TASK REQUIREMENTS:
Stop after the line containing "it raises. -/"; retype every line of the data before it exactly, starting from the first.

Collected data

-- ==== Sys2Proof/Machine/Lane.lean ====
section
/-!
DEFINITION. Cross-lane instructions (spec/14_isa_float_lane.md R380 to R386).
-/
namespace Sys2Proof.Machine

/-- An operand at 32 or 64 bits. -/
def sized (wide : Bool) (x : W64) : W64 := if wide then x else zext (lo32 x)

/-- The source index of `shfl` in lane `l` for control `n`, computed without wrapping (R381). -/
def shflSource (mode : ShflMode) (l n : Nat) : Option Nat :=
  match mode with
  | .idx => some n
  | .up => if n ≤ l then some (l - n) else none
  | .down => some (l + n)
  | .xor => some (l ^^^ n)

/-- `shfl` (R381). -/
def execShfl (g : G) (wide : Bool) (mode : ShflMode) (s : State) : Out :=
  valueOp g s fun f l =>
    match f.arg .b l, f.arg .c l with
    | some b, some c =>
      let from_ : Option W64 :=
        match shflSource mode l (lo32 b).toNat with
        | some m => if m < 32 && f.passes g.pred m then f.arg .a m else none
        | none => none
      some (sized wide (from_.getD c))
    | _, _ => none

/-- Sends the same value to both targets in each participant (R380). -/
def sendAll (g : G) (s : State) (need : List Opnd) (r : Frame → List Nat → Nat → W64) : Out :=
  inBlock s fun f =>
    let ps := f.performing g.pred need
    let tok := tokenOf fun l => if ps.contains l then some (r f ps l) else none
    s.fired ((f.send g.t0 tok).send g.t1 tok)

/-- `vote` (R382). -/
def execVote (g : G) (op : VoteOp) (s : State) : Out :=
  sendAll g s [.a] fun f ps _ =>
    let on := ps.filter fun l => (f.val .a l).getLsbD 0
    match op with
    | .every => if on.length = ps.length then 1 else 0
    | .some => if on = [] then 0 else 1
    | .same => if on = [] ∨ on.length = ps.length then 1 else 0
    | .mask => zext (maskOf on)
    | .count => BitVec.ofNat 64 on.length

/-- One combination of `redux` and `scan` (R383, R384): the value and the flags it raises. -/
def combine (op : ReduxOp) (t : IType) (a b : W64) : W64 × FlagSet :=
  match op with
  | .add => (t.wrap (t.int a + t.int b), 0)
  | .min => (t.wrap (min (t.int a) (t.int b)), 0)
  | .max => (t.wrap (max (t.int a) (t.int b)), 0)
  | .and => (BitVec.ofNat 64 (t.nat (a &&& b)), 0)
  | .or => (BitVec.ofNat 64 (t.nat (a ||| b)), 0)
  | .xor => (BitVec.ofNat 64 (t.nat (a ^^^ b)), 0)
  | .fadd => add32 a b

/-- A participant's operand at the operation's width. -/
def reduxArg (f : Frame) (op : ReduxOp) (t : IType) (l : Nat) : W64 :=
  if op = .fadd then zext (f.val32 .a l) else BitVec.ofNat 64 (t.nat (f.val .a l))

/-- The inclusive combinations of the participants, ascending: lane, value and flags so far (R384, R385). -/
def inclusive (f : Frame) (op : ReduxOp) (t : IType) (ps : List Nat) : List (Nat × W64 × FlagSet) :=
  ps.foldl (fun acc l =>
    match acc.getLast? with
    | none => [(l, reduxArg f op t l, 0)]
    | some (_, v, fl) =>
      let c := combine op t v (reduxArg f op t l)
      acc ++ [(l, c.1, fl ||| c.2)]) []

/-- `redux` (R383, R384). -/
def execRedux (g : G) (op : ReduxOp) (t : IType) (s : State) : Out :=
  inBlock s fun f =>
    let ps := f.performing g.pred [.a]
    match (inclusive f op t ps).getLast? with
    | none => s.fired f
    | some (_, v, fl) =>
      let tok := tokenOf fun l => if ps.contains l then some v else none
      s.fired (((f.raise (ps.map fun l => (l, fl))).send g.t0 tok).send g.t1 tok)

/-- The exclusive value of the lowest participant (R385). -/
def identity (op : ReduxOp) (t : IType) : W64 :=
  match op with
  | .add | .or | .xor => 0
  | .and => t.wrap (-1)
  | .min => t.wrap (if t.signed then 2 ^ (t.width - 1) - 1 else 2 ^ t.width - 1)
  | .max => t.wrap (if t.signed then -2 ^ (t.width - 1) else 0)
  | .fadd => 0x80000000

/-- `scan` (R385). -/
def execScan (g : G) (op : ReduxOp) (t : IType) (s : State) : Out :=
  inBlock s fun f =>
    let inc := inclusive f op t (f.performing g.pred [.a])
    let exc := (inc.map fun x => x.1).zip (identity op t :: inc.map fun x => x.2.1)
    let at_ := fun (vs : List (Nat × W64)) l => (vs.find? fun x => x.1 = l).map fun x => x.2
    let f' := f.raise (inc.map fun x => (x.1, x.2.2))
    s.fired ((f'.send g.t0 (tokenOf (at_ (inc.map fun x => (x.1, x.2.1))))).send g.t1 (tokenOf (at_ exc)))

/-- `match` (R386). -/
def execMatchLanes (g : G) (wide : Bool) (s : State) : Out :=
  sendAll g s [.a] fun f ps l =>
    zext (maskOf (ps.filter fun m => sized wide (f.val .a m) = sized wide (f.val .a l)))

/-- `elect` (R386). -/
def execElect (g : G) (s : State) : Out :=
  sendAll g s [] fun _ ps l => if ps.head? = some l then 1 else 0

/-- `actmask` (R386). -/
def execActmask (g : G) (s : State) : Out := sendAll g s [] fun f _ _ => zext f.active

end Sys2Proof.Machine
end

ANSWER SECTION:
-- ==== Sys2Proof/Machine/Lane.lean ====
section
/-!
DEFINITION. Cross-lane instructions (spec/14_isa_float_lane.md R380 to R386).
-/
namespace Sys2Proof.Machine

/-- An operand at 32 or 64 bits. -/
def sized (wide : Bool) (x : W64) : W64 := if wide then x else zext (lo32 x)

/-- The source index of `shfl` in lane `l` for control `n`, computed without wrapping (R381). -/
def shflSource (mode : ShflMode) (l n : Nat) : Option Nat :=
  match mode with
  | .idx => some n
  | .up => if n ≤ l then some (l - n) else none
  | .down => some (l + n)
  | .xor => some (l ^^^ n)

/-- `shfl` (R381). -/
def execShfl (g : G) (wide : Bool) (mode : ShflMode) (s : State) : Out :=
  valueOp g s fun f l =>
    match f.arg .b l, f.arg .c l with
    | some b, some c =>
      let from_ : Option W64 :=
        match shflSource mode l (lo32 b).toNat with
        | some m => if m < 32 && f.passes g.pred m then f.arg .a m else none
        | none => none
      some (sized wide (from_.getD c))
    | _, _ => none

/-- Sends the same value to both targets in each participant (R380). -/
def sendAll (g : G) (s : State) (need : List Opnd) (r : Frame → List Nat → Nat → W64) : Out :=
  inBlock s fun f =>
    let ps := f.performing g.pred need
    let tok := tokenOf fun l => if ps.contains l then some (r f ps l) else none
    s.fired ((f.send g.t0 tok).send g.t1 tok)

/-- `vote` (R382). -/
def execVote (g : G) (op : VoteOp) (s : State) : Out :=
  sendAll g s [.a] fun f ps _ =>
    let on := ps.filter fun l => (f.val .a l).getLsbD 0
    match op with
    | .every => if on.length = ps.length then 1 else 0
    | .some => if on = [] then 0 else 1
    | .same => if on = [] ∨ on.length = ps.length then 1 else 0
    | .mask => zext (maskOf on)
    | .count => BitVec.ofNat 64 on.length

/-- One combination of `redux` and `scan` (R383, R384): the value and the flags it raises. -/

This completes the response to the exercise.